I have a table in Hbase, let them say "tbl", and I would like to query it using Hive. So I matched the table with the hive as follows:
CREATE EXTERNAL TABLE tbl(id string, data map<string,string>) STORED BY 'org.apache.hadoop.hive.hbase.HBaseStorageHandler' WITH SERDEPROPERTIES ("hbase.columns.mapping" = ":key,data:") TBLPROPERTIES("hbase.table.name" = "tbl");
Requests like:
select * from tbl", "select id from tbl", "select id, data from tbl
really fast.
But queries like
select id from tbl where substr(id, 0, 5) = "12345" select id from tbl where data["777"] IS NOT NULL
incredibly slow.
Otherwise, when starting from the Hbase shell:
"scan 'tbl', { COLUMNS=>'data', STARTROW='12345', ENDROW='12346'}" or "scan 'tbl', { COLUMNS=>'data', "FILTER" => FilterList.new([qualifierFilter('777')])}"
lightning fast!
When I looked at the given job created by the hive on jobtracker, I found that "map.input.records" counts ALL the elements in the Hbase table, which means that the job performs a full scan of the table before it even starts any mappers! Moreover, I suspect that it copies all the data from the Hbase table to the hdfs mapper tmp input folder before execution.

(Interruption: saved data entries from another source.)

-- ==== Sys2Proof/Machine/Mailbox.lean ====
section
/-!
DEFINITION. Machine/Mailbox.lean: the mailbox hardware (14_cretal_mailboxes, R498 to R504, R481): channels, their states, and the
trunk's part in them.
-/

namespace Sys2Proof.Machine

open Sys2Proof

/-- The base offset of a channel (Table 14-4). -/
def mbxBase (n : Nat) : Nat := 0x1000 + 0x400 * n
/-- MBX_STATn.STATE: 0 IDLE, 1 REQ, 2 SERVING, 3 RESP. -/
def State.mbxState (s : State) (n : Nat) : Nat := s.fld 5 (mbxBase n + 0x204) 1 0
/-- Puts a channel in a state. -/
def State.mbxSet (s : State) (n st : Nat) : State := s.setFld 5 (mbxBase n + 0x204) 1 0 st
/-- A write refused because of the channel's state (COLL). -/
def State.mbxColl (s : State) (n : Nat) : State := s.setFld 5 (mbxBase n + 0x204) 2 2 1
/-- An engine access refused (DENY). -/
def State.mbxDeny (s : State) (n : Nat) : State := s.setFld 5 (mbxBase n + 0x204) 3 3 1

/-- R499: may a master use a channel; the engine tested for a pair is the channel A twin. -/
def State.mbxMay (s : State) (m : Master) (n : Nat) : Bool :=
  match m with
  | .engine x =>
    let e := if s.pairedEng x.toNat then x.toNat % 512 else x.toNat
    let b := s.fld 5 (0x100 + 4 * (e / 4)) (8 * (e % 4) + 7) (8 * (e % 4))
    decide (128 ≤ b) && b % 32 == n
  | _ => true

/-- MBX_REQIDn for a ring by a master (R498, R503). -/
def State.reqId (s : State) (m : Master) : Word :=
  match m with
  | .engine x =>
    let e := x.toNat
    let p := s.pairedEng e
    BitVec.ofNat 32 (2 ^ 31 + p.toNat * 2 ^ 30 + (s.engine e).level.code * 2 ^ 28 + (if p then e % 512 else e) * 2 ^ 16 + s.taskId e % 65536)
  | _ => 0x30000000

/-- RING: IDLE to REQ, or COLL (R500). -/
def State.mbxRing (s : State) (m : Master) (n : Nat) : State :=
  if s.mbxState n = 0 then ((s.setReg 5 (mbxBase n + 0x20C) (s.reqId m)).mbxSet n 1).raise (1856 + n) else s.mbxColl n

/-- ACK: RESP to IDLE, or COLL (R500). -/
def State.mbxAck (s : State) (n : Nat) : State := if s.mbxState n = 3 then s.mbxSet n 0 else s.mbxColl n

/-- A write to MBX_DBn (R499, R500). -/
def State.mbxDoorbell (s : State) (m : Master) (n : Nat) (data : Word) : State :=
  if !s.mbxMay m n then s.mbxDeny n
  else
    match bits data 1 0 with
    | 0 => s
    | 1 => s.mbxRing m n
    | 2 => s.mbxAck n
    | _ => s.cfgerr 5 (mbxBase n + 0x200)

/-- A write of a word of the request buffer (R499, R500). -/
def State.mbxReqWrite (s : State) (m : Master) (n ofs : Nat) (data : Word) : State :=
  if !s.mbxMay m n then s.mbxDeny n
  else if s.mbxState n = 0 then s.setReg 5 (mbxBase n + 4 * ofs) data else s.mbxColl n

/-- The bytes of a buffer: request at 0, response at 0x100. -/
def State.mbxBytes (s : State) (n ofs : Nat) : List Byte :=
  (List.range 64).flatMap (fun i => toBytes 4 (s.reg 5 (mbxBase n + ofs + 4 * i)).toNat)

/-- Writes a whole buffer. -/
def State.mbxFill (s : State) (n ofs : Nat) (l : List Byte) : State :=
  (List.range 64).foldl (fun t i => t.setReg 5 (mbxBase n + ofs + 4 * i) (BitVec.ofNat 32 (ofBytes ((l.drop (4 * i)).take 4)))) s

/-- The From letters as bits: K 1, M 2, R 4, D 8. -/
def chanFrom (n : Nat) : Nat := if n < 8 then 1 else if n < 16 then 4 else if n < 24 then 2 else if n < 28 then 8 else 0

/-- Does firmware take the request of a channel next (R507): no request is in service but in the background, and the channel is the next
in REQ after the one taken last. Without a booted image it serves channels 24 to 27 alone (R517). The first round starts at channel 0,
DESIGN CHOICE (notes/assumptions/45.md). -/
def State.fwTurn (s : State) (n : Nat) : Bool :=
  !s.cretalReset && s.fw.req.all (fun p => s.fw.bg.any (fun b => b.1 == p.1)) &&
  ((List.range 32).map (fun i => (s.fw.rr + 1 + i) % 32)).find? (fun c => s.mbxState c == 1 && (s.inst.isSome || chanFrom c == 8)) == some n

/-- TAKE of a channel in REQ: to SERVING (R500). Cretal takes the requests in turn and copies each into its RAM (R502, R507). -/
def State.mbxTake (s : State) (m : Master) (n : Nat) : State :=
  if m = .cretal then
    (if s.fwTurn n then (s.mbxSet n 2).updFw (fun f => { f with req := Map.put (s.mbxBytes n 0) f.req n, rr := n }) else s)
  else s.mbxSet n 2

/-- DONE: SERVING to RESP with event 1888 + n, or CFGERR (R500). On channels 8 to 15 the response goes back to its source node and
the channel to IDLE (R503). -/
def State.mbxDone (s : State) (n : Nat) : State :=
  if s.mbxState n = 2 then
    let s1 := s.raise (1888 + n)
    if 8 ≤ n ∧ n ≤ 15 then
      (s1.originate (Map.get 0 s.trunk.src n) 5 0 0 ([BitVec.ofNat 8 n, 1, 0, 0] ++ s.mbxBytes n 0x100)).mbxSet n 0
    else s1.mbxSet n 3
  else s.cfgerr 5 (mbxBase n + 0x208)

/-- RESET: to IDLE from any state, both buffers and MBX_REQIDn zeroed. -/
def State.mbxReset (s : State) (n : Nat) : State :=
  ((((s.mbxFill n 0 []).mbxFill n 0x100 []).setReg 5 (mbxBase n + 0x20C) 0).mbxSet n 0).updFw (fun f => { f with req := Map.del f.req n, bg := Map.del f.bg n })

/-- A write to MBX_CTLn (R499, R500); a write with an offence sets CFGERR once (R22). -/
def State.mbxControl (s : State) (m : Master) (n : Nat) (data : Word) : State :=
  match m with
  | .engine _ => s.cfgerr 5 (mbxBase n + 0x208)
  | _ =>
    if bit data 2 then s.mbxReset n
    else
      let s1 := if bit data 0 ∧ s.mbxState n = 1 then s.mbxTake m n else s
      let s2 := if bit data 1 ∧ s1.mbxState n = 2 then s1.mbxDone n else s1
      if (bit data 0 ∧ s.mbxState n ≠ 1) ∨ (bit data 1 ∧ s1.mbxState n ≠ 2) then s2.cfgerr 5 (mbxBase n + 0x208) else s2

/-- A write to a register of a channel, by its offset in the channel (R499, R500). -/
def State.mbxWrite (s : State) (m : Master) (n r : Nat) (data : Word) : State :=
  let isEng := match m with
    | .engine _ => true
    | _ => false
  if r < 0x100 then s.mbxReqWrite m n (r / 4) data
  else if r < 0x200 then
    (if !s.mbxMay m n then s.mbxDeny n
     else if isEng then s.cfgerr 5 (mbxBase n + r) else s.setReg 5 (mbxBase n + r) data)
  else if r = 0x200 then s.mbxDoorbell m n data
  else if r = 0x204 then
    (if !s.mbxMay m n then s.mbxDeny n
     else
       let s1 := if bit data 3 then s.setFld 5 (mbxBase n + r) 3 3 0 else s
       if bit data 2 then s1.setFld 5 (mbxBase n + r) 2 2 0 else s1)
  else if r = 0x208 then s.mbxControl m n data
  else if r = 0x20C then (if s.mbxMay m n then s else s.mbxDeny n)
  else s.cfgerr 5 (mbxBase n + r)

/-- A read of a register of a channel (R499, R500). -/
def State.mbxRead (s : State) (m : Master) (n r : Nat) : Word × State :=
  if r = 0x208 ∨ r = 0x200 ∨ 0x210 ≤ r then (if r = 0x200 ∧ !s.mbxMay m n then (0, s.mbxDeny n) else (0, s))
  else if s.mbxMay m n then (s.reg 5 (mbxBase n + r), s) else (0, s.mbxDeny n)

/-- MBX_REQ_WRITE (R500). -/
def execMbxReqWrite (m : Master) (n : BitVec 5) (ofs : BitVec 6) (data : Word) (s : State) : Host.Outcome State Fault Refusal :=
  .next (s.admits m 5 (mbxBase n.toNat + 4 * ofs.toNat) (fun t => t.mbxReqWrite m n.toNat ofs.toNat data))
/-- RING (R498, R500). -/
def execRing (m : Master) (n : BitVec 5) (s : State) : Host.Outcome State Fault Refusal :=
  .next (s.admits m 5 (mbxBase n.toNat + 0x200) (fun t => t.mbxDoorbell m n.toNat 1))
/-- ACK (R500). -/
def execAck (m : Master) (n : BitVec 5) (s : State) : Host.Outcome State Fault Refusal :=
  .next (s.admits m 5 (mbxBase n.toNat + 0x200) (fun t => t.mbxDoorbell m n.toNat 2))
/-- TAKE (R500, R502). -/
def execTake (m : Master) (n : BitVec 5) (s : State) : Host.Outcome State Fault Refusal :=
  .next (s.admits m 5 (mbxBase n.toNat + 0x208) (fun t => t.mbxControl m n.toNat 1))
/-- DONE (R500, R503). -/
def execDone (m : Master) (n : BitVec 5) (s : State) : Host.Outcome State Fault Refusal :=
  .next (s.admits m 5 (mbxBase n.toNat + 0x208) (fun t => t.mbxControl m n.toNat 2))
/-- MBX_RESET (R500, R501). -/
def execMbxReset (m : Master) (n : BitVec 5) (s : State) : Host.Outcome State Fault Refusal :=
  .next (s.admits m 5 (mbxBase n.toNat + 0x208) (fun t => t.mbxControl m n.toNat 4))

/-- A message that a trunk MBX frame brings for a channel (R481, R503): taken in IDLE, else dropped and counted by the port. -/
def State.takeMbx (s : State) (trk1 : Bool) (f : List Byte) : State :=
  let pl := fPayload f
  let n := fByte pl 0
  let msg := (pl.drop 4).take 256
  if n < 8 ∨ 15 < n ∨ s.mbxState n ≠ 0 then s.count16 (trkBlk trk1) 0x10 16
  else if fByte pl 1 % 2 = 1 then ((s.mbxFill n 0x100 msg).mbxSet n 3).raise (1856 + n)
  else
    let s1 := (s.mbxFill n 0 msg).mbxRing .trunk n
    { s1 with trunk := { s1.trunk with src := Map.put (fByte f 1) s1.trunk.src n } }

/-- MBX_FRAME_RECEIVE (R481, R503). -/
def execMbxFrameReceive (trk1 : Bool) (f : TFrame) (s : State) : Host.Outcome State Fault Refusal :=
  .next (s.receive trk1 f 5 0 (fun t => t.takeMbx trk1 f.bytes))

end Sys2Proof.Machine
end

So my questions are: why does the hbase hive storage handler not translate the hive of requests into the corresponding hbase functions? Why does he scan all the records and then cut them using the where clause? How can this be improved?
Any suggestions for improving the performance of Hive queries (mapped to the HBase table).
Is it possible to create a secondary index in HBase tables?
We are using HBase and Hive integration and trying to tune the performance of Hive requests.